2018年OSS貢献者賞、日本OSS推進フォーラム、
2008年経済産業省商務情報政策局局長感謝状、
2008年楽天テクノロジーアワード2008金賞、
2002年未踏ソフトウェア創造事業

Q:吉岡さんのように学び続けたいと後輩等に言われたら、何が大切だと伝えますか。

「人生100年時代にどう学ぶのか」ということを再定義した方が良いと思います。ビジネスを成功させるということではなく、自分の人生をどれだけ豊かにするかという意味で、30代でも40代でも50代でも、大人になってもう一度学び直すことのリターンはとても大きいです。私の場合、定年が近づいてきた時に色々な選択肢を考えましたが、その中で大学院に行くという選択をしました。

Q:大学院に行き、学び直すことでどのような学びがありましたか?

「自分は世の中の賢い人たちよりも賢くはないが、知らないということを知っている。」という、ソクラテスの『無知の知』というものがありますが、以前はどういう意味か全然わかりませんでした。
しかし、60歳で大学院生になって学び直してみると、びっくりするぐらい自分はできていないと知ることができました。自分としては勉強会や読書会もしており、学ぶことに対して心配はないと高を括っていましたが、自分が学んでいないことに愕然としました。まず、論文が全然読めませんでした。理解していないことに自分では気づかないまま読み進めていたのです。そのため、ゼミで発表して、質問がきた時に説明できませんでした。そのような理解できていなかった自分に、大学院生になってやっと気付く事ができてよかったと思っています。それを知らないまま過ごしていたら、偉そうな顔して若い人にあるべき論で語るおじさんになっていたと思います。そう思うと、人生100年時代にちゃんとしたプロフェッショナルとして生きていくためには、改めて大学で指導してもらうことは必要な訓練だと感じています。
日本において、社会人がわざわざ大学で学び直すのは極めて少ないことだと思います。しかし、社会人学生が増えると、私のような新たな発見をする人が出てきます。そういう人が世の中に10%以上いると社会全体が変わります。学び直しが周りに伝染していきます。そうなってくると社会全体が学びを自然なものとして見るようになり、多くの人がもう一度学ぶようになると思います。

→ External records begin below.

/-! ## beginDecode -/

@[simp] theorem beginDecode_status (s : State) :
    (beginDecode s).status = { flagsAccept s.status with crcSwapped := false, rstate := .expectHead, main := .reading } := rfl
@[simp] theorem beginDecode_err (s : State) : (beginDecode s).err = ErrRecord.none := rfl
@[simp] theorem beginDecode_regs (s : State) : (beginDecode s).regs = s.regs := rfl
@[simp] theorem beginDecode_frameLen (s : State) : (beginDecode s).frameLen = s.frameLen := rfl
@[simp] theorem beginDecode_tempLen (s : State) : (beginDecode s).tempLen = s.tempLen := rfl
@[simp] theorem beginDecode_outCount (s : State) : (beginDecode s).outCount = s.outCount := rfl
@[simp] theorem beginDecode_outBytes (s : State) : (beginDecode s).outBytes = s.outBytes := rfl
@[simp] theorem beginDecode_planPc (s : State) : (beginDecode s).planPc = 0 := rfl
@[simp] theorem beginDecode_cbufLen (s : State) : (beginDecode s).cbufLen = s.cbufLen := rfl
@[simp] theorem beginDecode_crcValue (s : State) : (beginDecode s).crcValue = s.crcValue := rfl
@[simp] theorem beginDecode_crcBytes (s : State) : (beginDecode s).crcBytes = s.crcBytes := rfl
@[simp] theorem beginDecode_mem (s : State) : (beginDecode s).mem = s.mem := rfl
@[simp] theorem beginDecode_fromWd (s : State) : (beginDecode s).fromWd = false := rfl
@[simp] theorem beginDecode_inputs (s : State) : (beginDecode s).inputs = s.inputs := rfl
@[simp] theorem beginDecode_hostData (s : State) : (beginDecode s).hostData = s.hostData := rfl
@[simp] theorem beginDecode_freeCount (s : State) : (beginDecode s).freeCount = s.freeCount := rfl

/-! ## storePlan -/

@[simp] theorem storePlan_status (s : State) (k : Nat) (w : DescWords) : (storePlan s k w).status = s.status := rfl
@[simp] theorem storePlan_err (s : State) (k : Nat) (w : DescWords) : (storePlan s k w).err = s.err := rfl
@[simp] theorem storePlan_regs (s : State) (k : Nat) (w : DescWords) : (storePlan s k w).regs = s.regs := rfl
@[simp] theorem storePlan_frameLen (s : State) (k : Nat) (w : DescWords) :
    (storePlan s k w).frameLen = s.frameLen := rfl
@[simp] theorem storePlan_tempLen (s : State) (k : Nat) (w : DescWords) : (storePlan s k w).tempLen = s.tempLen := rfl
@[simp] theorem storePlan_outCount (s : State) (k : Nat) (w : DescWords) :
    (storePlan s k w).outCount = s.outCount := rfl
@[simp] theorem storePlan_outBytes (s : State) (k : Nat) (w : DescWords) :
    (storePlan s k w).outBytes = s.outBytes := rfl
@[simp] theorem storePlan_planPc (s : State) (k : Nat) (w : DescWords) : (storePlan s k w).planPc = s.planPc := rfl
@[simp] theorem storePlan_cbufLen (s : State) (k : Nat) (w : DescWords) : (storePlan s k w).cbufLen = s.cbufLen := rfl
@[simp] theorem storePlan_crcValue (s : State) (k : Nat) (w : DescWords) :
    (storePlan s k w).crcValue = s.crcValue := rfl
@[simp] theorem storePlan_crcBytes (s : State) (k : Nat) (w : DescWords) :
    (storePlan s k w).crcBytes = s.crcBytes := rfl
@[simp] theorem storePlan_mem (s : State) (k : Nat) (w : DescWords) :
    (storePlan s k w).mem = (writeBytes s .plan (32 * k) ((descWordList w).flatMap wordBytes)).mem := rfl
@[simp] theorem storePlan_fromWd (s : State) (k : Nat) (w : DescWords) : (storePlan s k w).fromWd = s.fromWd := rfl
@[simp] theorem storePlan_inputs (s : State) (k : Nat) (w : DescWords) : (storePlan s k w).inputs = s.inputs := rfl
@[simp] theorem storePlan_hostData (s : State) (k : Nat) (w : DescWords) :
    (storePlan s k w).hostData = s.hostData := rfl
@[simp] theorem storePlan_freeCount (s : State) (k : Nat) (w : DescWords) :
    (storePlan s k w).freeCount = s.freeCount := rfl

Q:学び直しの重要性に関して、早い段階で気付きを与えることができると思いますか?

可能だと思いますが、人それぞれのタイミングというものがあるのだと思います。私の場合、もしタイムマシンに乗って40年前に戻って、その時の自分に対して「もっと勉強しろ」と言っても、それを受け入れるだけの経験値がないので、咀嚼できなかったと思います。社会人としてそれなりの経験を積んだからこそ、いま学び直せているのだと思います。

Q:学びたいと思う瞬間はどんな時ですか?

そこは自分の本能に従っています。具体的なエピソードとして、20数年前にNetscapeというWebブラウザを作る会社が無償でブラウザを配るということをしました。無償で配るだけならまだしも、ブラウザのソースコードも配りました。当時の私は、会社のコアの部分であるソースコードを公開するということに対して、自分の中で理解できない何かが起きていると直感しました。まさに天動説から地動説になった気がしました。どう理解していいのか腹落ちしない、一方で、とてつもなくワクワクする自分が居て、次の瞬間にはソースコードを自宅で実際に見て、ビルドしていました。

Q:学びへの行動力(原動力)は何ですか?

好奇心ですかね。ベンチャーの教本に「許可を求めるな。謝罪せよ。」という言葉があります。とりあえずやってみて、うまくいかないならその時に考えるという行動規範です。やってみなければ、それが楽しいのかわかりません。やったからこそ、楽しさを発見できるのです。やってみると、自分の予想の外側にある意図していない学びが山のようにあります。前述の「無知の知」とつながる話として、自分が知っていることは100のうち1つとかであり、やってみないと99はわかりません。やってみて初めて知ることができます。
少し違った話ですが、日本の大企業は計画することが大好きです。綿密に計画を作ってから実行します。実行する頃には世界の状況は変わっていますが、計画を遂行することが目的になってしまっているので、状況に合わせることができません。気がつくと、全社一丸となって的外れなことをやっていることもあります。計画も大事ですが、やってみることが大切です。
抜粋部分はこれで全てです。